Once I have completed all these goals, I would like to enter a Masters degree program and truly move on in my career. I’m looking at a few universities, but I certainly have my favorite. I have no interest in being a Nurse Practitioner, but am rather more passionate about the theoretical side of nursing, particularly the qualitative research side. I’d like to enter a thesis based program and work on a big project for a couple years and hopefully end up in a PhD program. Then I can be Dr. NurseSean…
I’m simply coming to the realization that bedside nursing is not something I want to do for the rest of my career. I’m already cranky and feeling burnt out after only a two and a half years. I just don’t have the endurance to make it for 35 years. My hat is off to everyone who does!
Whenever I’m at work, I look around and I see happy people that love their job.
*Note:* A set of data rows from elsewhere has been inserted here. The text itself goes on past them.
-- ==== Sys2Proof/Laws/State.lean ====
section
/-!
SUPPORT. What each update of the block leaves alone: one lemma for each field of the block and each named update.
-/

namespace Sys2Proof.Machine

variable (b : Block)

@[simp] theorem setReg_now (p o : Nat) (v : Word) : (b.setReg p o v).now = b.now := rfl
@[simp] theorem setReg_free (p o : Nat) (v : Word) : (b.setReg p o v).free = b.free := rfl
@[simp] theorem setReg_latch (p o : Nat) (v : Word) : (b.setReg p o v).latch = b.latch := rfl
@[simp] theorem setReg_mem (p o : Nat) (v : Word) : (b.setReg p o v).mem = b.mem := rfl
@[simp] theorem setReg_poison (p o : Nat) (v : Word) : (b.setReg p o v).poison = b.poison := rfl
@[simp] theorem setReg_poisonB (p o : Nat) (v : Word) : (b.setReg p o v).poisonB = b.poisonB := rfl
@[simp] theorem setReg_hostMem (p o : Nat) (v : Word) : (b.setReg p o v).hostMem = b.hostMem := rfl
@[simp] theorem setReg_hostBad (p o : Nat) (v : Word) : (b.setReg p o v).hostBad = b.hostBad := rfl
@[simp] theorem setReg_rings (p o : Nat) (v : Word) : (b.setReg p o v).rings = b.rings := rfl
@[simp] theorem setReg_sems (p o : Nat) (v : Word) : (b.setReg p o v).sems = b.sems := rfl
@[simp] theorem setReg_chans (p o : Nat) (v : Word) : (b.setReg p o v).chans = b.chans := rfl
@[simp] theorem setReg_flights (p o : Nat) (v : Word) : (b.setReg p o v).flights = b.flights := rfl
@[simp] theorem setReg_parts (p o : Nat) (v : Word) : (b.setReg p o v).parts = b.parts := rfl
@[simp] theorem setReg_grants (p o : Nat) (v : Word) : (b.setReg p o v).grants = b.grants := rfl
@[simp] theorem setReg_drafts (p o : Nat) (v : Word) : (b.setReg p o v).drafts = b.drafts := rfl
@[simp] theorem setReg_arrays (p o : Nat) (v : Word) : (b.setReg p o v).arrays = b.arrays := rfl
@[simp] theorem setReg_vecs (p o : Nat) (v : Word) : (b.setReg p o v).vecs = b.vecs := rfl
@[simp] theorem setReg_slots (p o : Nat) (v : Word) : (b.setReg p o v).slots = b.slots := rfl
@[simp] theorem setReg_images (p o : Nat) (v : Word) : (b.setReg p o v).images = b.images := rfl
@[simp] theorem setReg_carts (p o : Nat) (v : Word) : (b.setReg p o v).carts = b.carts := rfl
@[simp] theorem setReg_foldRun (p o : Nat) (v : Word) : (b.setReg p o v).foldRun = b.foldRun := rfl
@[simp] theorem setReg_events (p o : Nat) (v : Word) : (b.setReg p o v).events = b.events := rfl
@[simp] theorem setReg_evQueues (p o : Nat) (v : Word) : (b.setReg p o v).evQueues = b.evQueues := rfl
@[simp] theorem setReg_health (p o : Nat) (v : Word) : (b.setReg p o v).health = b.health := rfl
@[simp] theorem setReg_mailboxes (p o : Nat) (v : Word) : (b.setReg p o v).mailboxes = b.mailboxes := rfl
@[simp] theorem setReg_snoop (p o : Nat) (v : Word) : (b.setReg p o v).snoop = b.snoop := rfl
@[simp] theorem setReg_power (p o : Nat) (v : Word) : (b.setReg p o v).power = b.power := rfl
@[simp] theorem setReg_mcs (p o : Nat) (v : Word) : (b.setReg p o v).mcs = b.mcs := rfl
@[simp] theorem setReg_memQ (p o : Nat) (v : Word) : (b.setReg p o v).memQ = b.memQ := rfl
@[simp] theorem setReg_xlCaches (p o : Nat) (v : Word) : (b.setReg p o v).xlCaches = b.xlCaches := rfl
@[simp] theorem setReg_cacheSel (p o : Nat) (v : Word) : (b.setReg p o v).cacheSel = b.cacheSel := rfl
@[simp] theorem setReg_xlInvs (p o : Nat) (v : Word) : (b.setReg p o v).xlInvs = b.xlInvs := rfl
@[simp] theorem setReg_recs (p o : Nat) (v : Word) : (b.setReg p o v).recs = b.recs := rfl
@[simp] theorem setReg_ports (p o : Nat) (v : Word) : (b.setReg p o v).ports = b.ports := rfl
@[simp] theorem setReg_leafRuns (p o : Nat) (v : Word) : (b.setReg p o v).leafRuns = b.leafRuns := rfl
@[simp] theorem setReg_queues (p o : Nat) (v : Word) : (b.setReg p o v).queues = b.queues := rfl
@[simp] theorem setReg_msgSeq (p o : Nat) (v : Word) : (b.setReg p o v).msgSeq = b.msgSeq := rfl
@[simp] theorem setReg_shards (p o : Nat) (v : Word) : (b.setReg p o v).shards = b.shards := rfl
@[simp] theorem setReg_flows (p o : Nat) (v : Word) : (b.setReg p o v).flows = b.flows := rfl
@[simp] theorem setReg_sessions (p o : Nat) (v : Word) : (b.setReg p o v).sessions = b.sessions := rfl
@[simp] theorem setReg_pdraws (p o : Nat) (v : Word) : (b.setReg p o v).pdraws = b.pdraws := rfl
@[simp] theorem setReg_prDone (p o : Nat) (v : Word) : (b.setReg p o v).prDone = b.prDone := rfl
@[simp] theorem setReg_lost (p o : Nat) (v : Word) : (b.setReg p o v).lost = b.lost := rfl
@[simp] theorem setReg_mail (p o : Nat) (v : Word) : (b.setReg p o v).mail = b.mail := rfl
@[simp] theorem setReg_haw (p o : Nat) (v : Word) : (b.setReg p o v).haw = b.haw := rfl
@[simp] theorem setReg_slew (p o : Nat) (v : Word) : (b.setReg p o v).slew = b.slew := rfl
@[simp] theorem setReg_slewAcc (p o : Nat) (v : Word) : (b.setReg p o v).slewAcc = b.slewAcc := rfl
@[simp] theorem setReg_rebuilds (p o : Nat) (v : Word) : (b.setReg p o v).rebuilds = b.rebuilds := rfl
@[simp] theorem setReg_zeroing (p o : Nat) (v : Word) : (b.setReg p o v).zeroing = b.zeroing := rfl
@[simp] theorem setReg_warm (p o : Nat) (v : Word) : (b.setReg p o v).warm = b.warm := rfl
@[simp] theorem setReg_hdm (p o : Nat) (v : Word) : (b.setReg p o v).hdm = b.hdm := rfl
@[simp] theorem setReg_quiescing (p o : Nat) (v : Word) : (b.setReg p o v).quiescing = b.quiescing := rfl
@[simp] theorem setReg_invWaits (p o : Nat) (v : Word) : (b.setReg p o v).invWaits = b.invWaits := rfl
@[simp] theorem setReg_ide (p o : Nat) (v : Word) : (b.setReg p o v).ide = b.ide := rfl
@[simp] theorem setReg_out (p o : Nat) (v : Word) : (b.setReg p o v).out = b.out := rfl

@[simp] theorem setN_now (p o v : Nat) : (b.setN p o v).now = b.now := rfl
@[simp] theorem setN_free (p o v : Nat) : (b.setN p o v).free = b.free := rfl
@[simp] theorem setN_latch (p o v : Nat) : (b.setN p o v).latch = b.latch := rfl
@[simp] theorem setN_mem (p o v : Nat) : (b.setN p o v).mem = b.mem := rfl
@[simp] theorem setN_poison (p o v : Nat) : (b.setN p o v).poison = b.poison := rfl
@[simp] theorem setN_poisonB (p o v : Nat) : (b.setN p o v).poisonB = b.poisonB := rfl
@[simp] theorem setN_hostMem (p o v : Nat) : (b.setN p o v).hostMem = b.hostMem := rfl
@[simp] theorem setN_hostBad (p o v : Nat) : (b.setN p o v).hostBad = b.hostBad := rfl
@[simp] theorem setN_rings (p o v : Nat) : (b.setN p o v).rings = b.rings := rfl
@[simp] theorem setN_sems (p o v : Nat) : (b.setN p o v).sems = b.sems := rfl
@[simp] theorem setN_chans (p o v : Nat) : (b.setN p o v).chans = b.chans := rfl
@[simp] theorem setN_flights (p o v : Nat) : (b.setN p o v).flights = b.flights := rfl
@[simp] theorem setN_parts (p o v : Nat) : (b.setN p o v).parts = b.parts := rfl
@[simp] theorem setN_grants (p o v : Nat) : (b.setN p o v).grants = b.grants := rfl
@[simp] theorem setN_drafts (p o v : Nat) : (b.setN p o v).drafts = b.drafts := rfl
@[simp] theorem setN_arrays (p o v : Nat) : (b.setN p o v).arrays = b.arrays := rfl
@[simp] theorem setN_vecs (p o v : Nat) : (b.setN p o v).vecs = b.vecs := rfl
@[simp] theorem setN_slots (p o v : Nat) : (b.setN p o v).slots = b.slots := rfl
@[simp] theorem setN_images (p o v : Nat) : (b.setN p o v).images = b.images := rfl
@[simp] theorem setN_carts (p o v : Nat) : (b.setN p o v).carts = b.carts := rfl
@[simp] theorem setN_foldRun (p o v : Nat) : (b.setN p o v).foldRun = b.foldRun := rfl
@[simp] theorem setN_events (p o v : Nat) : (b.setN p o v).events = b.events := rfl
@[simp] theorem setN_evQueues (p o v : Nat) : (b.setN p o v).evQueues = b.evQueues := rfl
@[simp] theorem setN_health (p o v : Nat) : (b.setN p o v).health = b.health := rfl
@[simp] theorem setN_mailboxes (p o v : Nat) : (b.setN p o v).mailboxes = b.mailboxes := rfl
@[simp] theorem setN_snoop (p o v : Nat) : (b.setN p o v).snoop = b.snoop := rfl
@[simp] theorem setN_power (p o v : Nat) : (b.setN p o v).power = b.power := rfl
@[simp] theorem setN_mcs (p o v : Nat) : (b.setN p o v).mcs = b.mcs := rfl
@[simp] theorem setN_memQ (p o v : Nat) : (b.setN p o v).memQ = b.memQ := rfl
@[simp] theorem setN_xlCaches (p o v : Nat) : (b.setN p o v).xlCaches = b.xlCaches := rfl
@[simp] theorem setN_cacheSel (p o v : Nat) : (b.setN p o v).cacheSel = b.cacheSel := rfl
@[simp] theorem setN_xlInvs (p o v : Nat) : (b.setN p o v).xlInvs = b.xlInvs := rfl
@[simp] theorem setN_recs (p o v : Nat) : (b.setN p o v).recs = b.recs := rfl
@[simp] theorem setN_ports (p o v : Nat) : (b.setN p o v).ports = b.ports := rfl
@[simp] theorem setN_leafRuns (p o v : Nat) : (b.setN p o v).leafRuns = b.leafRuns := rfl
@[simp] theorem setN_queues (p o v : Nat) : (b.setN p o v).queues = b.queues := rfl
@[simp] theorem setN_msgSeq (p o v : Nat) : (b.setN p o v).msgSeq = b.msgSeq := rfl
@[simp] theorem setN_shards (p o v : Nat) : (b.setN p o v).shards = b.shards := rfl
@[simp] theorem setN_flows (p o v : Nat) : (b.setN p o v).flows = b.flows := rfl
@[simp] theorem setN_sessions (p o v : Nat) : (b.setN p o v).sessions = b.sessions := rfl
@[simp] theorem setN_pdraws (p o v : Nat) : (b.setN p o v).pdraws = b.pdraws := rfl
@[simp] theorem setN_prDone (p o v : Nat) : (b.setN p o v).prDone = b.prDone := rfl
@[simp] theorem setN_lost (p o v : Nat) : (b.setN p o v).lost = b.lost := rfl
@[simp] theorem setN_mail (p o v : Nat) : (b.setN p o v).mail = b.mail := rfl
@[simp] theorem setN_haw (p o v : Nat) : (b.setN p o v).haw = b.haw := rfl
@[simp] theorem setN_slew (p o v : Nat) : (b.setN p o v).slew = b.slew := rfl
@[simp] theorem setN_slewAcc (p o v : Nat) : (b.setN p o v).slewAcc = b.slewAcc := rfl
@[simp] theorem setN_rebuilds (p o v : Nat) : (b.setN p o v).rebuilds = b.rebuilds := rfl
@[simp] theorem setN_zeroing (p o v : Nat) : (b.setN p o v).zeroing = b.zeroing := rfl
@[simp] theorem setN_warm (p o v : Nat) : (b.setN p o v).warm = b.warm := rfl
@[simp] theorem setN_hdm (p o v : Nat) : (b.setN p o v).hdm = b.hdm := rfl
@[simp] theorem setN_quiescing (p o v : Nat) : (b.setN p o v).quiescing = b.quiescing := rfl
@[simp] theorem setN_invWaits (p o v : Nat) : (b.setN p o v).invWaits = b.invWaits := rfl
@[simp] theorem setN_ide (p o v : Nat) : (b.setN p o v).ide = b.ide := rfl
@[simp] theorem setN_out (p o v : Nat) : (b.setN p o v).out = b.out := rfl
I often fool myself into thinking I love my job (or perhaps I really do at those times), but if I dig deep and answer truthfully, as previous posts have shown, I’m just not happy. But I feel that in order to make it as a nurse researcher, you need to work as a bedside nurse. You need this experience to study the experiences of nursing properly and with credibility.
At least I have a sense of humor about it all. Yesterday, I had two patients (not typical in a Canadian ICU…we generally have one). Both patients had been waiting several days for a bed to open up on the floor. One patient was particularly agitated (to put it mildly) and was, as a result, a handful. However, both patients were very low acuity and were nowhere near the sickest patient you see, even as a floor nurse.
I was the only person doubled, so when the charge nurse had to find a spot for one of our new employees, still in training, she put her with me so that I would have help. She was particularly awesome as she was reaching the end of her several months of preceptorship. I took one patient and she took the other, with the goal of being as independent as possible.
I couldn’t help but notice the snickers of other nurses, clearly rolling their eyes, and talking behind my back, shocked that I would be “training” someone new. I use the word training lightly because frankly, a first year nursing student could have cared for her patient, and she needed no help or guidance at all.
All of a sudden I’m hearing choruses of, “but you don’t know what you don’t know!”
Yes, yes, I know, it was inappropriate, but I once again reiterate, I’m new to the ICU, not new to nursing. I’ve had many students and new orientees with me. And, I repeat, these patients were really not sick enough for the ICU.
I sent one of my patients to the floor: the agitated one, yay! One nurse said, with a definite snicker, “oh good, you can help me for a minute, you have no patient now since you discharged yours.”
“Yes I do, I was doubled.”
“Please! The new person is taking care of her, I doubt you don’t even know what her lungs sound like.” She quickly responded, challenging me, I had fallen into her trap. Yup, I could definitely tell she thinks I’m an idiot. I wonder to myself: when will people stop treating me like an idiot, maybe I am an idiot…why won’t someone just tell me if I suck at this job so I can move on with my life!!!
“Yah, I do know what her lungs sound like, they’re quite clear, just a bit diminished to the left lower quadrant…pneumonia.” I guess I did know. I felt vindicated. She didn’t respond.
Where, oh WHERE do people get these holier-than-though attitudes? Oh I could go on and on…I won’t.